Here are five questions you should ask yourself to collect the targeted and essential information you need to pinpoint your exact offer price:
1. How close/recent/similar are the comps – and what story do they tell? Your agent will present you with the recent sales prices of similar homes near your target home (assuming you're in an area where there are recent sales). This information, in conjunction with the listing price should begin to narrow your thoughts on offer price into a ballpark price range. But once it's time to pin down a precise offer dollar amount, it behooves you to look beyond the sales prices of the comparables and to work with your agent to suss out the story they have to tell – and what implications that story has for your own offer price.
2. What kind of shape is the place in? Fixer-upper homes may not qualify for low-down payment FHA financing. That can force you to come up with a larger down payment or evaluate the feasibility of obtaining a rehabilitation loan. On the other hand, if you had planned to put a large amount of your cash savings down on a home that needs a lot of fixing, you might want to conserve some to fund repairs. In these cases, it's very helpful to review any disclosures or reports the seller has made available. It's also essential to include your mortgage broker in the offer-price setting conversation, as condition issues might impact the loan programs available to you and, thus, the down payment, closing cost and monthly payment required at a given offer/purchase price point.
It's wise to have a quick conversation with your mortgage pro before you decide upon your final offer price in any event, but it's particularly necessary if the place has obvious condition issues.
3. What's the competition like? If you know there are other buyers competing for a property, you'll likely want and need to offer more for it than you would if the players were limited to just you and the seller and the more buyers are bidding, generally speaking, the higher the victorious offer price is likely to be.
How will you know what your competition is like? Ask your agent – and they'll likely give the listing agent a ring, let them know you're serious about making an offer and feel out whether there is competition or not, and how fierce it is.
4. How much do you want it? Your personal desire and motivation level to get a particular property is an absolute must to factor into the offer price decision-making mix, especially when you get close to putting a final number of dollars and cents on the table. Of course, your home is an asset and a major investment, so your offer price is a decision about which you want to be smart, logical and deliberate. But we're also talking about the place that will serve as the backdrop and environment for your everyday life, and your family's lives, too. To ignore the emotional impact and logistical implications of the place you live when you're deciding what to offer is to make the decision based on an incomplete portfolio of information. (And that's also how so many buyers who lose properties end up regretting their offer price, wishing they had offered just a smidge more for "the one that got away," sometimes for years on end) Pinpoint your precise, best offer so you can make it, then let the chips fall where they may, without regrets.
5. What can you truly afford? No, really. It's not that you haven't asked yourself this question, worked through your monthly financials, pored over the numbers with your mate, your financial planner and your mortgage broker ad nauseam. It's more that a lot of time can elapse between that deep financial dive and the time you actually have to decide how much to offer on a particular home. And in that time, lots of variables might have changed:
· Interest rates might have changed.
· You might have decided you need to move your price range up, because you can't find anything that works in a lower range.

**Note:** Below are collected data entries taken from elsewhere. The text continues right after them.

-- ==== Sys2Proof/Decode.lean ====
section
/-! DEFINITION. Decode.lean: the decoder of operation words and the encoder, from spec/30_encoding.md R76 to R86.
The decoder is total and rejects by name. It checks what the word alone decides (R79, R85, and the CTX of the environment's
and the boot's operations, R80). That a task context is not 0 and is the running task (R80) depends on the state or stands
in the operation's own pseudocode (R180, R212, R222): the meanings check it, first. -/

namespace Sys2Proof

/-- Why the decoder rejects a word. -/
inductive Reject where
  /-- An operation code not in R77 (R85). -/
  | reservedOpc
  /-- A fixed field that is not 0, or an operand out of its range (R79). -/
  | reservedField
  /-- `SCHED_START` with a task context (R80, R205). -/
  | notBootContext
  /-- Not four bytes (R86). -/
  | badLength
deriving DecidableEq, Repr

/-- `OPC`, bits [31:24] (R76). -/
def opcField (w : Word) : Byte := w.extractLsb' 24 8

/-- `CTX`, bits [23:16] (R76). -/
def ctxField (w : Word) : Byte := w.extractLsb' 16 8

/-- `A`, bits [15:8] (R76). -/
def aField (w : Word) : Byte := w.extractLsb' 8 8

/-- `B`, bits [7:0] (R76). -/
def bField (w : Word) : Byte := w.extractLsb' 0 8

/-- The word with these four fields, `OPC` in the high bits (R76). -/
def packWord (opc ctx a b : Byte) : Word := opc ++ ctx ++ a ++ b

/-- `i` where the fixed fields are as R77 has them, else the rejection of R79. -/
def ifFixed (fixed : Bool) (i : Instr) : Except Reject Instr := if fixed then .ok i else .error .reservedField

/-- The edge kind of `B` (R82); values above 1 are none (R79). -/
def edgeKindOf (b : Byte) : Option EdgeKind :=
  if b = 0#8 then some .falling else if b = 1#8 then some .rising else none

/-- The actuator of `A` (R83); values above 1 are none (R79). -/
def actuatorOf (a : Byte) : Option Actuator :=
  if a = 0#8 then some .buzzer else if a = 1#8 then some .led else none

/-- The command of `B` (R83); values above 2 are none (R79). -/
def commandOf (b : Byte) : Option ActCommand :=
  if b = 0#8 then some .off else if b = 1#8 then some .on else if b = 2#8 then some .toggle else none

/-- The collaborator of `A` (R84); values above 3 are none (R79). -/
def collabOf (a : Byte) : Option Collab :=
  if a = 0#8 then some .ultrasonic
  else if a = 1#8 then some .rotary
  else if a = 2#8 then some .rfidAvail
  else if a = 3#8 then some .rfidData
  else none

/-- An address byte: the two that match `SLAVE_ADDR` have rows of their own and are tried first (R71, R125). -/
def addressOf (b : Byte) : Instr :=
  if b = addrByteW then .busAddrW else if b = addrByteR then .busAddrR else .busAddrOther b

/-- `LATCH_EDGE` (R82): a kind above 1 is a reserved field. -/
def decodeEdge (ctx a b : Byte) : Except Reject Instr :=
  match edgeKindOf b with
  | some k => ifFixed (ctx == 0#8 && a == 0#8) (.latchEdge k)
  | none => .error .reservedField

/-- `SCHED_START` (R204, R205): its operands are fixed 0, its context is the boot context's. -/
def decodeSchedStart (ctx a b : Byte) : Except Reject Instr :=
  if a == 0#8 && b == 0#8 then (if ctx = 0#8 then .ok .schedStart else .error .notBootContext) else .error .reservedField

/-- `ACT_WRITE` (R83): an actuator above 1 or a command above 2 is a reserved field. -/
def decodeActWrite (ctx a b : Byte) : Except Reject Instr :=
  match actuatorOf a, commandOf b with
  | some x, some c => .ok (.actWrite ctx x c)
  | _, _ => .error .reservedField

/-- `COLLAB_READ` (R84): a collaborator above 3 is a reserved field. -/
def decodeCollabRead (ctx a b : Byte) : Except Reject Instr :=
  match collabOf a with
  | some c => ifFixed (b == 0#8) (.collabRead ctx c)
  | none => .error .reservedField

/-- The decoder on the four fields (R77, R78); every other operation code is reserved (R85). -/
def decodeFields (opc ctx a b : Byte) : Except Reject Instr :=
  match opc.toNat with
  | 0x01 => ifFixed (ctx == 0#8 && a == 0#8 && b == 0#8) .busInit
  | 0x02 => ifFixed (ctx == 0#8 && a == 0#8 && b == 0#8) .busStart
  | 0x03 => ifFixed (ctx == 0#8 && a == 0#8) (addressOf b)
  | 0x04 => ifFixed (ctx == 0#8 && a == 0#8) (.busRx b)
  | 0x05 => ifFixed (ctx == 0#8 && a == 0#8 && b == 0#8) .busTxReq
  | 0x06 => ifFixed (ctx == 0#8 && a == 0#8 && b == 0#8) .busStop
  | 0x10 => ifFixed (b == 0#8) (.stGet ctx a)
  | 0x11 => .ok (.stSet ctx a b)
  | 0x12 => ifFixed (a == 0#8) (.obsRegister ctx b)
  | 0x20 => ifFixed (a == 0#8 && b == 0#8) (.latchInit ctx)
  | 0x21 => decodeEdge ctx a b
  | 0x22 => .ok (.latchWait ctx (a ++ b))
  | 0x30 => decodeSchedStart ctx a b
  | 0x31 => ifFixed (ctx == 0#8 && a == 0#8 && b == 0#8) .tick
  | 0x32 => ifFixed (a == 0#8 && b == 0#8) (.delayUntil ctx)
  | 0x33 => ifFixed (a == 0#8 && b == 0#8) (.critEnter ctx)
  | 0x34 => ifFixed (a == 0#8 && b == 0#8) (.critExit ctx)
  | 0x40 => decodeActWrite ctx a b
  | 0x41 => ifFixed (a == 0#8 && b == 0#8) (.beep ctx)
  | 0x42 => decodeCollabRead ctx a b
  | _ => .error .reservedOpc

/-- The decoder on an operation word (R76). -/
def decodeWord (w : Word) : Except Reject Instr := decodeFields (opcField w) (ctxField w) (aField w) (bField w)

/-- The decoder on a stored operation word: four bytes, big-endian, `OPC` first (R86). -/
def decodeBytes : List Byte → Except Reject Instr
  | [opc, ctx, a, b] => decodeFields opc ctx a b
  | _ => .error .badLength

/-- The bytes of an operation word as a script file stores them (R86). -/
def bytesOfWord (w : Word) : List Byte := [opcField w, ctxField w, aField w, bField w]

/-- `B` of an edge kind (R82). -/
def edgeKindByte : EdgeKind → Byte
  | .falling => 0#8
  | .rising => 1#8

/-- `A` of an actuator (R83). -/
def actuatorByte : Actuator → Byte
  | .buzzer => 0#8
  | .led => 1#8

/-- `B` of a command (R83). -/
def commandByte : ActCommand → Byte
  | .off => 0#8
  | .on => 1#8
  | .toggle => 2#8

/-- `A` of a collaborator (R84). -/
def collabByte : Collab → Byte
  | .ultrasonic => 0#8
  | .rotary => 1#8
  | .rfidAvail => 2#8
  | .rfidData => 3#8

/-- The encoder (R76, R77). -/
def encode : Instr → Word
  | .busInit => packWord 0x01#8 0#8 0#8 0#8
  | .busStart => packWord 0x02#8 0#8 0#8 0#8
  | .busAddrW => packWord 0x03#8 0#8 0#8 addrByteW
  | .busAddrR => packWord 0x03#8 0#8 0#8 addrByteR
  | .busAddrOther b => packWord 0x03#8 0#8 0#8 b
  | .busRx d => packWord 0x04#8 0#8 0#8 d
  | .busTxReq => packWord 0x05#8 0#8 0#8 0#8
  | .busStop => packWord 0x06#8 0#8 0#8 0#8
  | .stGet ctx i => packWord 0x10#8 ctx i 0#8
  | .stSet ctx i v => packWord 0x11#8 ctx i v
  | .obsRegister ctx k => packWord 0x12#8 ctx 0#8 k
  | .latchInit ctx => packWord 0x20#8 ctx 0#8 0#8
  | .latchEdge k => packWord 0x21#8 0#8 0#8 (edgeKindByte k)
  | .latchWait ctx n => packWord 0x22#8 ctx (n.extractLsb' 8 8) (n.extractLsb' 0 8)
  | .schedStart => packWord 0x30#8 0#8 0#8 0#8
  | .tick => packWord 0x31#8 0#8 0#8 0#8
  | .delayUntil ctx => packWord 0x32#8 ctx 0#8 0#8
  | .critEnter ctx => packWord 0x33#8 ctx 0#8 0#8
  | .critExit ctx => packWord 0x34#8 ctx 0#8 0#8
  | .actWrite ctx a c => packWord 0x40#8 ctx (actuatorByte a) (commandByte c)
  | .beep ctx => packWord 0x41#8 ctx 0#8 0#8
  | .collabRead ctx c => packWord 0x42#8 ctx (collabByte c) 0#8

/-- The instruction the decoder reads from a word numbered as spec/opcode_table.json numbers it; every row is one 32-bit
word, stored big-endian (R86). -/
def decodeTableWord (nbits w : Nat) : Option Instr :=
  if nbits ≤ 32 ∧ w < 2 ^ 32 then (decodeBytes (bytesOfWord (BitVec.ofNat 32 w))).toOption else none

/-- The task an instruction names as its issuer: its CTX field, 0 where it has none (R80). -/
def Instr.ctx : Instr → Byte
  | .busInit => 0#8
  | .busStart => 0#8
  | .busAddrW => 0#8
  | .busAddrR => 0#8
  | .busAddrOther _ => 0#8
  | .busRx _ => 0#8
  | .busTxReq => 0#8
  | .busStop => 0#8
  | .stGet ctx _ => ctx
  | .stSet ctx _ _ => ctx
  | .obsRegister ctx _ => ctx
  | .latchInit ctx => ctx
  | .latchEdge _ => 0#8
  | .latchWait ctx _ => ctx
  | .schedStart => 0#8
  | .tick => 0#8
  | .delayUntil ctx => ctx
  | .critEnter ctx => ctx
  | .critExit ctx => ctx
  | .actWrite ctx _ _ => ctx
  | .beep ctx => ctx
  | .collabRead ctx _ => ctx

end Sys2Proof
end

· You might have realized you need to offer more than the asking price, due to the competition.
· Your expenses might have changed, because you had to put a kid in daycare or start some new service up.
· Your cash cushion might have changed, because you had to repair your car or fix something at your existing house.
· Your cash needs might even have changed, as you realize the home you are trying to buy needs a lot of work that will take a lot of cash.
Get clear about how much you want the place then, just before you finalize your offer price, touch based with your mortgage broker or banker and tell them what you're planning to offer. Ask them to give you an updated set of numbers, including what your down payment, monthly payment and cash to close would look like at that price, based on today's interest rate.